Problem: An exact repetition of the records is required. Leave nothing out.

Exercise materials:

-- ==== Sys2Proof/Machine/Cbc.lean ====
section
/-! DEFINITION. The CBC commands, 44_cbc_commands.md. -/

namespace Sys2Proof.Machine

/-- CBC_ENC (R248). -/
def execCbcEnc (ks : KeySlot) (m : Bool) (s : State) : Host.Outcome State Fault Refusal :=
  .next (s.validated (s.cbcChecks m s.lenNotBlocks s.lenN) fun s =>
    (s.cbcEncrypt ks m s.input).completeOk)

/-- CBC_DEC (R251). -/
def execCbcDec (ks : KeySlot) (m : Bool) (s : State) : Host.Outcome State Fault Refusal :=
  .next (s.validated (s.cbcChecks m s.lenNotBlocks s.lenN) fun s =>
    ((s.cbcDecrypt ks m).setOutlen s.lenN).completeOk)

/-- CBC_ENC_PKCS7 (R254). -/
def execCbcEncPkcs7 (ks : KeySlot) (m : Bool) (s : State) : Host.Outcome State Fault Refusal :=
  .next (s.validated (s.cbcChecks m false (s.lenN + pkcs7Count s.lenN)) fun s =>
    (s.cbcEncrypt ks m (pkcs7Pad s.input)).completeOk)

/-- CBC_DEC_PKCS7 (R257): the writes happen before the padding is checked and remain on PADDING (R258). -/
def execCbcDecPkcs7 (ks : KeySlot) (m : Bool) (s : State) : Host.Outcome State Fault Refusal :=
  .next (s.validated (s.cbcChecks m (s.lenNotBlocks || s.lenN == 0) s.lenN) fun s =>
    match pkcs7Strip (s.cbcPlaintext ks) with
    | some q => ((s.cbcDecrypt ks m).setOutlen (s.lenN - q)).completeOk
    | none => ((s.cbcDecrypt ks m).setOutlen 0).raiseError .padding)

/-- CBC_ENC_LEGACY (R261): LMOD takes `LEN mod 16` (R262). -/
def execCbcEncLegacy (ks : KeySlot) (m : Bool) (s : State) : Host.Outcome State Fault Refusal :=
  .next (s.validated (s.cbcChecks m false (s.lenN + legacyCount s.lenN)) fun s =>
    State.completeOk
      { s.cbcEncrypt ks m (legacyPad s.input) with lmod := BitVec.ofNat 4 (s.lenN % 16) })

/-- CBC_DEC_LEGACY (R265): the trimmed bytes are not checked (R267). -/
def execCbcDecLegacy (ks : KeySlot) (m : Bool) (s : State) : Host.Outcome State Fault Refusal :=
  .next (s.validated (s.cbcChecks m s.lenNotBlocks s.lenN) fun s =>
    ((s.cbcDecrypt ks m).setOutlen (s.lenN - s.legacyTrim)).completeOk)

end Sys2Proof.Machine
end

Answer section:
-- ==== Sys2Proof/Machine/Cbc.lean ====
section
/-! DEFINITION. The CBC commands, 44_cbc_commands.md. -/

namespace Sys2Proof.Machine

/-- CBC_ENC (R248). -/
def execCbcEnc (ks : KeySlot) (m : Bool) (s : State) : Host.Outcome State Fault Refusal :=
  .next (s.validated (s.cbcChecks m s.lenNotBlocks s.lenN) fun s =>
    (s.cbcEncrypt ks m s.input).completeOk)

/-- CBC_DEC (R251). -/
def execCbcDec (ks : KeySlot) (m : Bool) (s : State) : Host.Outcome State Fault Refusal :=
  .next (s.validated (s.cbcChecks m s.lenNotBlocks s.lenN) fun s =>
    ((s.cbcDecrypt ks m).setOutlen s.lenN).completeOk)

/-- CBC_ENC_PKCS7 (R254). -/
def execCbcEncPkcs7 (ks : KeySlot) (m : Bool) (s : State) : Host.Outcome State Fault Refusal :=
  .next (s.validated (s.cbcChecks m false (s.lenN + pkcs7Count s.lenN)) fun s =>
    (s.cbcEncrypt ks m (pkcs7Pad s.input)).completeOk)

/-- CBC_DEC_PKCS7 (R257): the writes happen before the padding is checked and remain on PADDING (R258). -/
def execCbcDecPkcs7 (ks : KeySlot) (m : Bool) (s : State) : Host.Outcome State Fault Refusal :=
  .next (s.validated (s.cbcChecks m (s.lenNotBlocks || s.lenN == 0) s.lenN) fun s =>
    match pkcs7Strip (s.cbcPlaintext ks) with
    | some q => ((s.cbcDecrypt ks m).setOutlen (s.lenN - q)).completeOk
    | none => ((s.cbcDecrypt ks m).setOutlen 0).raiseError .padding)

/-- CBC_ENC_LEGACY (R261): LMOD takes `LEN mod 16` (R262). -/
def execCbcEncLegacy (ks : KeySlot) (m : Bool) (s : State) : Host.Outcome State Fault Refusal :=
  .next (s.validated (s.cbcChecks m false (s.lenN + legacyCount s.lenN)) fun s =>
    State.completeOk
      { s.cbcEncrypt ks m (legacyPad s.input) with lmod := BitVec.ofNat 4 (s.lenN % 16) })

/-- CBC_DEC_LEGACY (R265): the trimmed bytes are not checked (R267). -/
def execCbcDecLegacy (ks : KeySlot) (m : Bool) (s : State) : Host.Outcome State Fault Refusal :=
  .next (s.validated (s.cbcChecks m s.lenNotBlocks s.lenN) fun s =>
    ((s.cbcDecrypt ks m).setOutlen (s.lenN - s.legacyTrim)).completeOk)

end Sys2Proof.Machine
end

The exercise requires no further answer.